DIRECTIONS :: Look through the data below for the line with "0x0C0 => f.fstat.setWidth 64" and the line with "(R435, R436). -/", then output those two and all lines in between, exactly as written.

Dataset entries
-- ==== Sys2Proof/Machine/Host.lean ====
section
/-! DEFINITION. The host interface: the register block, command and launch rings, completions, the aperture and
configuration requests (R433 to R443). -/

namespace Sys2Proof.Machine

/-! ### Functions and health status -/

/-- Functions 1 to 256 exist whether bound or not (R433); a function never touched has every register zero. -/
def State.withFunc (s : State) (fn : Nat) : State :=
  if (s.func? fn).isSome || 256 < fn then s else { s with funcs := s.funcs ++ [Func.reset fn] }

/-- Throttling now or within the last second (R473, R475). -/
def State.throttling (s : State) : Bool :=
  s.dies.any (fun d => d.clockSteps != 0) ||
    match s.throtEnd with
    | some t => s.time 0 < t + 1000000000
    | none => false

/-- HSTAT (R473). -/
def State.hstatNow (s : State) : W32 :=
  BitVec.ofNat 32 (boolNat s.replReq + 2 * boolNat s.degraded + 4 * boolNat s.recovery
    + 8 * boolNat (s.dies.any (fun d => !d.synced)) + 16 * boolNat s.throttling)

/-- A function is there: the device has booted, and a recovery PF has no VFs (R469, R472). -/
def State.answers (s : State) (fn : Nat) : Bool := s.boot.isNone && (fn == 0 || !s.recovery && fn ≤ 256)

/-- A change of HSTAT is signalled to the PF and to every VF (R433). -/
def State.noteHealth (s : State) : State :=
  let h := s.hstatNow
  if h = s.hstat || s.boot.isSome then s
  else
    ((List.range 256).map (· + 1)).foldl (fun s fn => if s.answers fn then s.signal fn 3 else s) (({ s with hstat := h }).signal 0 1)

/-! ### The register block -/

/-- Reads a register (R435). -/
def State.readReg (s : State) (fn off : Nat) : W64 :=
  match s.func? fn with
  | none => BitVec.ofNat 64 (if off = 0 then fn else 0)
  | some f =>
    match off with
    | 0x000 => BitVec.ofNat 64 (fn + (match f.bound with
        | some p => p * 65536 + 2 ^ 31
        | none => 0))
    | 0x008 => f.cqBase
    | 0x010 => f.cqCfg.setWidth 64
    | 0x018 => f.cqCi.setWidth 64
    | 0x020 => f.cpBase
    | 0x028 => f.cpCfg.setWidth 64
    | 0x02C => f.cpCi.setWidth 64
    | 0x080 => f.fqPi.setWidth 64
    | 0x084 => f.fqCi.setWidth 64
    | 0x090 => f.apAsid.setWidth 64
    | 0x098 => f.apBase
    | 0x0C0 => f.fstat.setWidth 64
    | n => if 0x060 ≤ n && n < 0x080 && n % 4 = 0 then ((f.lqCi[(n - 0x060) / 4]?).getD 0).setWidth 64 else 0

/-- Writes a register without behaviour of its own (R435): reserved bits read zero, other offsets are ignored. -/
def Func.writeReg (f : Func) (off : Nat) (v : W64) : Func :=
  match off with
  | 0x008 => { f with cqBase := v &&& ~~~63#64 }
  | 0x010 => { f with cqCfg := v.setWidth 32 &&& 0x8000000F }
  | 0x020 => { f with cpBase := v &&& ~~~63#64 }
  | 0x028 => { f with cpCfg := v.setWidth 32 &&& 0x8000000F }
  | 0x090 => { f with apAsid := v.setWidth 16 }
  | 0x098 => { f with apBase := v &&& ~~~0xFFFF#64 }
  | _ => f

/-- A doorbell was ignored, or an aperture access would have faulted (R435, R436). -/
def State.ringErr (s : State) (fn : Nat) : State := s.modFunc fn (fun f => { f with fstat := f.fstat ||| 1 })

/-! ### Command rings and completions -/

/-- Entries of a ring with a configuration word (R435). -/
def ringSize (cfg : W32) : Nat := 2 ^ (cfg.toNat % 16)

/-- The ring is enabled (R435). -/
def ringOn (cfg : W32) : Bool := cfg.getLsbD 31

/-- Entries of a ring position range: the n entries from index i, each of a size (R435). -/
def State.ringEntries (s : State) (base size len i n : Nat) : List (List Byte) :=
  (List.range n).map (fun k => s.hostMem.bytes (base + len * ((i + k) % size)) len)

EXPECTED ANSWER ::
    | 0x0C0 => f.fstat.setWidth 64
    | n => if 0x060 ≤ n && n < 0x080 && n % 4 = 0 then ((f.lqCi[(n - 0x060) / 4]?).getD 0).setWidth 64 else 0

/-- Writes a register without behaviour of its own (R435): reserved bits read zero, other offsets are ignored. -/
def Func.writeReg (f : Func) (off : Nat) (v : W64) : Func :=
  match off with
  | 0x008 => { f with cqBase := v &&& ~~~63#64 }
  | 0x010 => { f with cqCfg := v.setWidth 32 &&& 0x8000000F }
  | 0x020 => { f with cpBase := v &&& ~~~63#64 }
  | 0x028 => { f with cpCfg := v.setWidth 32 &&& 0x8000000F }
  | 0x090 => { f with apAsid := v.setWidth 16 }
  | 0x098 => { f with apBase := v &&& ~~~0xFFFF#64 }
  | _ => f

/-- A doorbell was ignored, or an aperture access would have faulted (R435, R436). -/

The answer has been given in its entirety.